11 U.S.C. § 502(b)(6)

The parties’ initial disagreement is with the interpretation of the language of the statute itself. Section 502(b)(6), entitled “allowance of claims or interests”, provides, in pertinent part, that:

(b) Except as provided in subsections (e)(2), (f), (g), (h) and (i) of this section, if such objection to a claim is made, the court, after notice and a hearing, shall determine the amount of such claim ... as of the date of the filing of the petition, and shall allow such claim in such amount, except to the extent that—
(6) if such claim is the claim of a lessor for damages resulting from the termination of a lease of real property, such claim exceeds—

11 U.S.C. § 502(b)(6) (emphasis added).

Based upon this language, the lessor argues that the phrase “damages resulting from termination,” read in conjunction with Judge Johnson’s ruling that a rejected lease is not per se terminated, is contradictory, and therefore § 502(b)(6)’s monetary limitation does not apply to its claim for future rent. In support of this position, the lessor relies on the Supreme Court decision United States v. Ron Pair Enter., Inc., 489 U.S. 235, 109 S.Ct. 1026, 103 L.Ed.2d 290 (1989), which requires that, absent some ambiguity, the language in a statute be interpreted according to its “plain meaning,” and without reference to legislative history or case law.

The Trustee objects to such a strict limitation on the court’s review power, and correctly points out the exception to the “plain meaning rule” where “the literal application of a statute will produce a result demonstrably at odds with the intention of its drafters.” Ron Pair, 489 U.S. at 242, 109 S.Ct. at 1031 (citing Griffin v. Oceanic Contractors, Inc., 458 U.S. 564, *690 571, 102 S.Ct. 3245, 3250, 73 L.Ed.2d 973 (1982)). Arguing in favor of the exception, the Trustee states that “[a] fair reading of the statute, legislative history and case law requires a holding that the Landlord’s claim is, indeed, subject to the Section 502(b)(6) limitation.” (Trustee’s Memorandum in Respect of Landlord’s Motion to Estimate Claim, October 5, 1990, p. 5).

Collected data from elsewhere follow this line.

-- ==== Sys2Proof/Machine/Forces.lean ====
section
/-! DEFINITION. Grade force, road load and net force of one interval (R16, R20 to R23). -/

namespace Sys2Proof.Machine

/-- A speed-change limit formed from an acceleration limit (R16). -/
def dvOf (accel : Nat) : Int := rdiv ((accel : Int) * 65536) 100

/-- The grade force in dN (R20). -/
def gradeForce (m : Nat) (grade : Int) : Int := rdiv ((m : Int) * grade * 980665) 100000000

/-- The road-load magnitude in dN at the q16 speed `v` (R21); the two terms are rounded separately. -/
def roadLoadMag (r : RoadLoad) (v : Int) : Int :=
  let w := rdiv (mag v) q16
  (r.a : Int) + rdiv ((r.b : Int) * w) 100000 + rdiv ((r.c : Int) * (w * w)) 10000000000

/-- The signed road-load contribution (R22), by the sign of the q16 speed; at rest by the standstill
rule. -/
def roadLoadSigned (r : RoadLoad) (v fMeas fGrade : Int) : Int :=
  if 0 < v then -roadLoadMag r v
  else if v < 0 then roadLoadMag r v
  else
    let d := fMeas - fGrade
    if mag d ≤ r.a then -d else if (r.a : Int) < d then -(r.a : Int) else r.a

/-- The net force in dN: in every case F_meas + contribution − F_grade (R22). -/
def netForce (r : RoadLoad) (v fMeas fGrade : Int) : Int :=
  fMeas + roadLoadSigned r v fMeas fGrade - fGrade

end Sys2Proof.Machine
end

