-- ==== Sys2Proof/Machine/ExecLink.lean ====
section
/-! DEFINITION. The meanings of the rows of the message link (chapter 8). -/

namespace Sys2Proof.Machine

/-- SET LINK (R163). -/
def execSetLink (h : Head) (l : LinkSettings) (s : State) : Host.Outcome State Fault Refusal :=
  .next (deliver h (.setLink l) false s)

/-- RECEIVE BYTE (R152). -/
def execReceiveByte (b : Byte) (gapUs : Nat) (stopOk accepts : Bool) (s : State) :
    Host.Outcome State Fault Refusal :=
  .next (byteReceived b gapUs stopOk accepts s)

/-- GAP TIMEOUT (R154). -/
def execGapTimeout (s : State) : Host.Outcome State Fault Refusal :=
  .next (gapPasses s)

/-- IDLE TIMEOUT (R165). -/
def execIdleTimeout (s : State) : Host.Outcome State Fault Refusal :=
  .next (idlePasses s)

/-- REPLY START (R158). -/
def execReplyStart (s : State) : Host.Outcome State Fault Refusal :=
  .next (replyStarts s)

/-- REPLY COMPLETE (R164). -/
def execReplyComplete (s : State) : Host.Outcome State Fault Refusal :=
  .next (replyEnds s)

end Sys2Proof.Machine
end

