/-- The coupling changes a channel and target formation take. The channel (R43, R47, R50, R51): the view follows, the
fault hold is cleared, the force record is marked anew; in an undriven state demand and enable are 0 at once, in
RELEASING the ramp starts from the demand held, and any other change stops the ramp. Target formation (R62, R70): into
LOCKED from outside the locked views it captures the measured position; out of them it clears the pending nudge. That a
change into a driven state leaves the saturated flag until the next interval is the model's choice (assumption 24). -/
def Obligations.CouplingChangesAreFollowed : Prop :=
  ∀ (k : Roller) (s : State) (e : Change) (rest : List Change),
    (s.mail.changeToChannel.get k = e :: rest →
      let c := s.channel.get k
      let with' (x : Channel) : State :=
        { s with
          mail := { s.mail with changeToChannel := s.mail.changeToChannel.set k rest }
          channel := s.channel.set k
            { x with
              view := e.new, faultHold := false
              forceRecord := { c.forceRecord with contributing := attached e.new } } }
      exec (.channelCouplingChange k) s = .next
        (if undriven e.new then with' { c with demand := 0, enable := false, saturated := false, ramp := none }
         else if e.new = .releasing then
           with' { c with ramp := some ⟨c.demand, s.coupling.params.ramp, s.coupling.params.ramp⟩ }
         else with' { c with ramp := none })) ∧
    (s.mail.changeToTarget.get k = e :: rest →
      let x := s.target.roller.get k
      let with' (y : TargetRoller) : State :=
        { s with
          mail := { s.mail with changeToTarget := s.mail.changeToTarget.set k rest }
          target := { s.target with roller := s.target.roller.set k { y with view := e.new } } }
      exec (.targetCouplingChange k) s = .next
        (if x.view = .locked ∨ x.view = .lostLock then
          if e.new = .locked ∨ e.new = .lostLock then with' x else with' { x with nudge := 0 }
         else if e.new = .locked then with' { x with pos := (s.channel.get k).meas.pos }
         else with' x))

/-! ## Coupling controller (chapter 4) -/

/-- ATTACH and ACKNOWLEDGE RELEASE (R78, R92), with the change event of R73, and SET COUPLING with parameters in
the ranges of R75 (R76). -/
def Obligations.AttachAndAcknowledge : Prop :=
  ∀ (h : Head) (s : State), hears h s →
    (∀ n, (n = 0 ∨ 4 < n) → exec (.attach h n) s = .next (refusedWith h 0x30#8 .range s) ∧
      exec (.acknowledgeRelease h n) s = .next (refusedWith h 0x33#8 .range s)) ∧
    (∀ p, exec (.setCoupling h (some p)) s = .next
      (if 1 ≤ p.vWin ∧ p.vWin ≤ 2000 ∧ 1 ≤ p.nMatch ∧ p.nMatch ≤ 1000 ∧ 100 ≤ p.xWin ∧ p.xWin ≤ 500000 ∧
          1 ≤ p.nLoss ∧ p.nLoss ≤ 1000 ∧ 1 ≤ p.nRelock ∧ p.nRelock ≤ 1000 ∧ 100 ≤ p.tLoss ∧ p.tLoss ≤ 60000 ∧
          100 ≤ p.tAttach ∧ p.tAttach ≤ 60000 ∧ 1 ≤ p.vStill ∧ p.vStill ≤ 500 ∧ 1 ≤ p.nSettle ∧ p.nSettle ≤ 1000 ∧
          1000 ≤ p.tRelease ∧ p.tRelease ≤ 60000 ∧ 1 ≤ p.ramp ∧ p.ramp ≤ 2000 ∧ 1000 ≤ p.skewLimit ∧
          p.skewLimit ≤ 500000 ∧ 1 ≤ p.skewFlywheel ∧ p.skewFlywheel ≤ 1000 then
        taken h 0xB4#8 0 (couplingBytes p) none { heard s with coupling := { s.coupling with params := p } }
       else refusedWith h 0x34#8 .range s)) ∧
    ∀ k : Roller,
      let r := s.coupling.roller.get k
      let goes (new : CouplingState) (reason : Reason) : State :=
        sendChange k { previous := r.state, new := new, reason := reason, time := s.timer.time }
          { heard s with
            coupling :=
              { s.coupling with
                roller := s.coupling.roller.set k
                  { r with state := new, count := 0, timer := 0, rampEnded := false } } }
      exec (.attach h (rollerNum k)) s = .next
        (match r.state with
          | .releasedUnack | .releasing => refusedWith h 0x30#8 .state s
          | .pendingAttach | .matching | .locked | .lostLock => taken h 0xB0#8 1 [] none (heard s)
          | .detached =>
            if (s.channel.get k).settings.scale = 0 then refusedWith h 0x30#8 .unconfigured s
            else if s.coupling.runPermitView = false then refusedWith h 0x30#8 .permit s
            else if (s.channel.get k).zeroing.isSome then refusedWith h 0x30#8 .busy s
            else taken h 0xB0#8 0 [] none (goes .pendingAttach .attach)) ∧
      exec (.acknowledgeRelease h (rollerNum k)) s = .next
        (if r.state = .releasedUnack then taken h 0xB3#8 0 [] none (goes .detached .acknowledged)
         else refusedWith h 0x33#8 .state s)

Although we agree that the relevant language of § 502(b)(6) is unambiguous, and therefore should ordinarily be afforded its plain meaning, this proposition does not result in a ruling favorable to the lessor. 3

REJECTION

1. The intent of the drafters

In determining whether the limitation contained in § 502(b)(6) applies to the lessor’s present rent claim, we must first consider the legal consequence of the Trustee’s rejection of the lease in question.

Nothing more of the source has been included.